А потом венки пускали по воде — под пение, под свет, под невидимые взгляды предков. Девушки загадывали любовь, юноши — судьбу. А взрослые разводили костры, бросали в пламя пригоршни соли, клали туда сны, записанные на бересте, жгли рубашки и гадали по искрам. Словно сам огонь, в эту ночь становился проводником — между страхами и надеждами, между миром живых и тем, что был рядом, слишком рядом.

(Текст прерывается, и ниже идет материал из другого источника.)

/-! ## Result reads (R482) -/

/-- The generation an RSEL names, with its record if it has one: none where it is too old or not yet next. -/
def namedGen (s : State) (ck : Nat) (x : HStream) (v : List Byte) : Option (Nat × Option HGen) :=
  let next := genNext s ck x.out
  let rec' := fun g => x.gens.find? (fun (y : HGen) => decide (y.gen = g))
  if tb (le v 4 1) 0 then
    match x.gens.reverse.find? (fun (y : HGen) => decide (y.st = 1)) with
    | some y => some (y.gen, some y)
    | none =>
      let open' := (List.range (min 64 (releasesSoFar next))).reverse.map (fun i => (next + 65535 - i) % 65536)
      match open'.find? (fun g => match rec' g with | some y => decide (y.st = 0) | none => true) with
      | some g => some (g, rec' g)
      | none => some (next, none)
  else
    let g := le v 2 2
    let age := (next + 65535 - g) % 65536
    match rec' g with
    | some y => some (g, some y)
    | none => if g = next ∨ age < 64 ∧ age < releasesSoFar next then some (g, none) else none
where
  /-- Releases since START, as far as the present 16-bit count shows them. -/
  releasesSoFar (next : Nat) : Nat := if x.gens.isEmpty then next else max next 64

def findStream (s : State) (r : HReq) : Option HStream :=
  (s.hcell r.cell).streams.find? (fun (x : HStream) => decide (x.out = le (r.val 0x50) 0 2))

/-- A reply that names generation `g` of slot address `slot`. -/
def genReply (r : HReq) (s : State) (st g slot : Nat) (rep : Bool) (tlvs : List (List Byte)) : State :=
  hltReply s r.k r.src r.h st rep (some g) slot tlvs

/-- The generation that is current: the latest granted. -/
def currentGen (x : HStream) : Nat := match x.gens.reverse.find? (fun (y : HGen) => decide (y.st ≠ 3)) with | some y => y.gen | none => 0

/-- RESULT_READ. -/
def resultRead (r : HReq) (s : State) : State :=
  match findStream s r with
  | none => r.reply s stBadParam []
  | some x =>
    match namedGen s r.cell x (r.val 0x50) with
    | none => r.reply s stBadParam []
    | some (g, none) => genReply r s stPending g (hSlot r.h) false []
    | some (g, some y) =>
      match y.st with
      | 0 => genReply r s stPending g y.slot false []
      | 4 => genReply r (hltCnt s 13) stAborted (currentGen x) y.slot false []
      | 5 => genReply r s stBadParam g y.slot false []
      | _ =>
        let d := deliver s r.cell x y
        genReply r (setGen d.2.2 r.cell x.out g y.slot (fun y => { y with read := true })) d.1 g y.slot (y.read && decide (d.1 = stOk)) d.2.1

/-- RESULT_ACK. -/
def resultAck (r : HReq) (s : State) : State :=
  match findStream s r with
  | none => r.reply s stBadParam []
  | some x =>
    match namedGen s r.cell x (r.val 0x50) with
    | none => r.reply s stBadParam []
    | some (g, none) => genReply r s stPending g (hSlot r.h) false []
    | some (g, some y) =>
      match y.st with
      | 0 => genReply r s stPending g y.slot false []
      | 4 => genReply r s stBadParam g y.slot false []
      | 5 => genReply r s stOk g y.slot true []
      | _ => genReply r (setGen s r.cell x.out g y.slot (fun y => { y with st := 5 })) stOk g y.slot false []

/-! ## Words from the plan (R481, R482) -/

/-- The word of kind `kind` at the head of the cell's firmware hatch, taken (R367). -/
def takeWord (s : State) (ck kind : Nat) : Option (Nat × State) :=
  let h := le (s.hcell ck).hatches 0 2
  if (s.hcell ck).st = 0 ∨ !s.rb (hlA 4) 0 ∨ !hatFull s h ∨ s.rd (hatA h 8) / 2 ^ 60 ≠ kind then none
  else
    let n := s.ni (hltCoreEpOf ck) hatEp
    if n.1 ≠ rspOk then none
    else
      let t := hatchTake n.2 (hltCoreEpOf ck) h
      if t.1 = rspOk then some (t.2.1, t.2.2) else none

/-- BEGIN: the next generation is granted; what the buffer held is overwritten. -/
def hltBegin (s : State) (ck : Nat) : State :=
  match takeWord s ck 1 with
  | none => s
  | some (w, s1) =>
    let out := fld w 47 32
    let slot := fld w 31 0
    match streamPlan s1 ck out with
    | some (p, _) =>
      let g := genOf s1 ck p slot
      let s2 := s1.modHcell ck (fun c => { c with streams := c.streams.map (fun (x : HStream) =>
        if x.out = out then { x with gens := x.gens.map (fun (y : HGen) => if y.gen ≠ g ∧ (y.st = 1 ∨ y.st = 0) then { y with st := 4 } else y) }
        else x) })
      planWord (setGen s2 ck out g slot id) ck (2 ^ 60 + fld w 51 48 * 2 ^ 48 + out * 2 ^ 32 + g)
    | none => s1

/-- TB_DONE: the block's space is freed. -/
def tbDone (s : State) (ck : Nat) : State :=
  match takeWord s ck 2 with
  | none => s
  | some (w, s1) => s1.modHcell ck (fun c => { c with blocks := c.blocks.filter (fun (b : HBlock) => decide (b.id ≠ fld w 15 0)) })

/-- RESULT_DONE: the status word of the instance decides how the generation ends. -/
def resultDone (s : State) (ck : Nat) : State :=
  match takeWord s ck 3 with
  | none => s
  | some (w, s1) =>
    let out := fld w 47 32
    let g := fld w 15 0
    match streamPlan s1 ck out, (s1.hcell ck).streams.find? (fun (x : HStream) => decide (x.out = out)) with
    | some (p, o), some x =>
      match x.gens.find? (fun (y : HGen) => decide (y.gen = g)) with
      | none => s1
      | some y =>
        let b := s1.rd (planA p 4)
        let r := s1.fetch (hltCoreEpOf ck) (peek s1 (outA s1 b o + 8) 4 + 8 * fld w 51 48) 8
        let v := leNat r.2.1
        if y.st ≠ 0 then r.2.2
        else if r.1 = rspOk ∧ fld v 31 0 ≠ y.slot then r.2.2
        else
          let st := if r.1 ≠ rspOk then 2 else if tb v 33 then 3 else if !tb v 32 then 0 else if tb v 35 then 2 else 1
          let s2 := setGen r.2.2 ck out g y.slot (fun y => { y with st := st, fb := tb v 34 })
          if st = 0 then s2 else pushGen s2 ck out g
    | _, _ => s1

end Sys2Proof.Machine
end

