/-- CHAN in RX: bins' streams from the wideband one; each value before saturation is open (log 98). -/
def svChanRx (r : SvRec) (h : List Int) (bins : List Nat) (st : Stage) (x : SvFlow) : List (List (Int × Int)) × SvFlow × Stage :=
  let p := h.length
  let hop := r.factor / 2
  let ext := withPast st (p - 1) x.xs
  let at' := outsAt st.phase hop x.xs.length
  let vals := bins.map (fun b => (List.range at'.length).map (fun i =>
    Config.chanValue [1, r.factor, b, st.cnt + i] h ((ext.drop (at'.getD i 0)).take p) r.shift))
  let clip := fun (v : Int × Int) => (satS 24 v.1, satS 24 v.2)
  let sat := (vals.flatten.map (fun v => b2n (decide (satS 24 v.1 ≠ v.1)) + b2n (decide (satS 24 v.2 ≠ v.2)))).sum
  (vals.map (fun l => l.map clip),
   ⟨[], x.t0 + (st.phase : Rat) * x.per - ((p - 1 : Nat) : Rat) / 2 * x.per, x.per * (hop : Rat), x.sat + sat⟩,
   { st with line := newPast (p - 1) st x.xs, phase := st.phase + at'.length * hop - x.xs.length, cnt := (st.cnt + at'.length) % 2 ^ 32 })

/-- CHAN in TX: the wideband stream from the bins' (log 98). -/
def svChanTx (r : SvRec) (h : List Int) (bins : List Nat) (st : Stage) (ins : List (List (Int × Int))) (x : SvFlow) : SvFlow × Stage :=
  let hop := r.factor / 2
  let nb := bins.length
  let n := (ins.map List.length).foldl max 0
  let flat := (List.range n).flatMap (fun i => ins.map (fun l => l.getD i (0, 0))) -- all bins of one instant together
  let deep := 2 * r.np
  let ext := withPast st (deep * nb) flat
  let vals := (List.range (n * hop)).map (fun j =>
    Config.chanValue ([2, r.factor, j % hop, st.cnt + j / hop] ++ bins) h ((ext.drop ((j / hop + 1) * nb)).take (deep * nb)) r.shift)
  let sat := (vals.map (fun v => b2n (decide (satS 24 v.1 ≠ v.1)) + b2n (decide (satS 24 v.2 ≠ v.2)))).sum
  let hi := x.per / (hop : Rat)
  (⟨vals.map (fun v => (satS 24 v.1, satS 24 v.2)), x.t0 - ((h.length - 1 : Nat) : Rat) / 2 * hi, hi, x.sat + sat⟩,
   { st with line := newPast (deep * nb) st flat, cnt := (st.cnt + n) % 2 ^ 32 })

/-! ## Ramps (R245-R249) -/

/-- A burst: START, LEN, L_UP, L_DN, up table, down table, JOIN_NEXT (R246). -/
structure SvBurst where
  start : Int
  len : Nat
  up : Nat
  dn : Nat
  tu : Nat
  td : Nat
  join : Bool

def svBursts (n : Nat) (l : List Byte) : List SvBurst :=
  (List.range n).map (fun i =>
    let o := 16 * i
    let t := le l (o + 12) 1
    ⟨sgn 32 (le l o 4), le l (o + 4) 4, le l (o + 8) 2, le l (o + 10) 2, t % 4, t / 4 % 4, tb t 4⟩)

/-- The list is accepted (R246, R247). -/
def svBurstsGood (n : Nat) (l : List Byte) : Bool :=
  let bs := svBursts n l
  (List.range n).all (fun i =>
    let o := 16 * i
    decide (1 ≤ le l (o + 4) 4 ∧ le l (o + 4) 4 ≤ 2 ^ 24 ∧ 2 ≤ le l (o + 8) 2 ∧ le l (o + 8) 2 ≤ 1024 ∧ 2 ≤ le l (o + 10) 2
      ∧ le l (o + 10) 2 ≤ 1024 ∧ le l (o + 12) 1 < 32 ∧ le l (o + 13) 3 = 0))
    && (List.range n).all (fun i => match bs[i]?, bs[i + 1]? with
      | some a, some b => decide (a.start + a.len ≤ b.start)
      | some a, none => !a.join
      | _, _ => true)

/-- A table's value at x = `a / b`, rounded half to even. -/
def rampAt (t : List Nat) (a b : Nat) : Int :=
  let i := a / b
  let v0 : Int := (t.getD i 0 : Nat)
  if 63 ≤ i then (t.getD 63 0 : Nat)
  else rneDiv (v0 * b + ((t.getD (i + 1) 0 : Nat) - v0) * (a % b : Nat)) b

/-- Gain of sample `n` (R248). -/
def rampGain (ts : List (List Nat)) (bs : List SvBurst) (n : Int) : Int :=
  (List.range bs.length).foldl (fun (g : Int) i =>
    match bs[i]? with
    | none => g
    | some b =>
      let joined := match i with
        | 0 => false
        | j + 1 => match bs[j]? with | some p => p.join | none => false
      let stop := b.start + b.len
      let c :=
        if b.start ≤ n ∧ n < stop then 0x8000
        else if n < b.start then
          (if b.start - b.up ≤ n ∧ joined = false then rampAt (ts.getD b.tu []) ((n - (b.start - b.up)).toNat * 63) (b.up - 1) else 0)
        else if b.join then
          (match bs[i + 1]? with | some q => if n < q.start then 0x8000 else 0 | none => 0)
        else if n < stop + b.dn then
          rampAt (ts.getD b.td []) (63 * (b.dn - 1) - (n - stop).toNat * 63) (b.dn - 1)
        else 0
      max g c) 0

/-- RAMP (R248). -/
def svRamp (r : SvRec) (ts : List (List Nat)) (bs : List SvBurst) (x : SvFlow) : SvFlow :=
  let y := svRounds r.shift (2 ^ 15) ((List.range x.xs.length).map (fun (i : Nat) =>
    let p := x.xs.getD i (0, 0)
    let g := rampGain ts bs i
    (p.1 * g, p.2 * g)))
  { x with xs := y.1, sat := x.sat + y.2 }

/-- The last burst joined to burst `i`. -/
def joinEnd (bs : List SvBurst) : Nat → Nat → Nat
  | 0, i => i
  | n + 1, i => match bs[i]? with | some b => if b.join then joinEnd bs n (i + 1) else i | none => i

Так было… до прошлого года.
Год, когда зимняя ночь унесла старосту. Дедушку Коли. Последнего, кто держал эту деревню на плаву не силой, а памятью, словом, тихой добротой.
В ту ночь всё изменилось.
Фёдор помнил, как Николай больше не смеялся. Как в тот год он впервые не взял его за руку, не вытолкнул к огню. Просто сидел в стороне, с лицом, которое будто застыло под льдом, и молчал. Фёдор стоял рядом, но не знал, как подойти. И, в конце концов, ушёл. Вернулся в свой дом — чужой, гулкий, холодный. Оставил его одного. Потому что люди шептались. Потому что кто-то говорил: «Не мешай ему горевать», «Ты ему никто», «Они не родня».
И он послушал.
Он ушёл.
Он предал. Хоть и пытался потом вернуться. Хоть и приходил — с пирогом, с тишиной, с попытками поговорить. Но, возможно, было уже поздно. И вместо зимней тьмы, которую стоило бы провести рядом, он выбрал одиночество — своё и чужое.
Он боялся.
Боялся сломаться под чужими словами, под взглядами, под этой невидимой гранью, которая вдруг выросла между ними. Ведь кровь их и правда не связывала. Но разве это было важно раньше? До тех самых слов, до той самой ночи?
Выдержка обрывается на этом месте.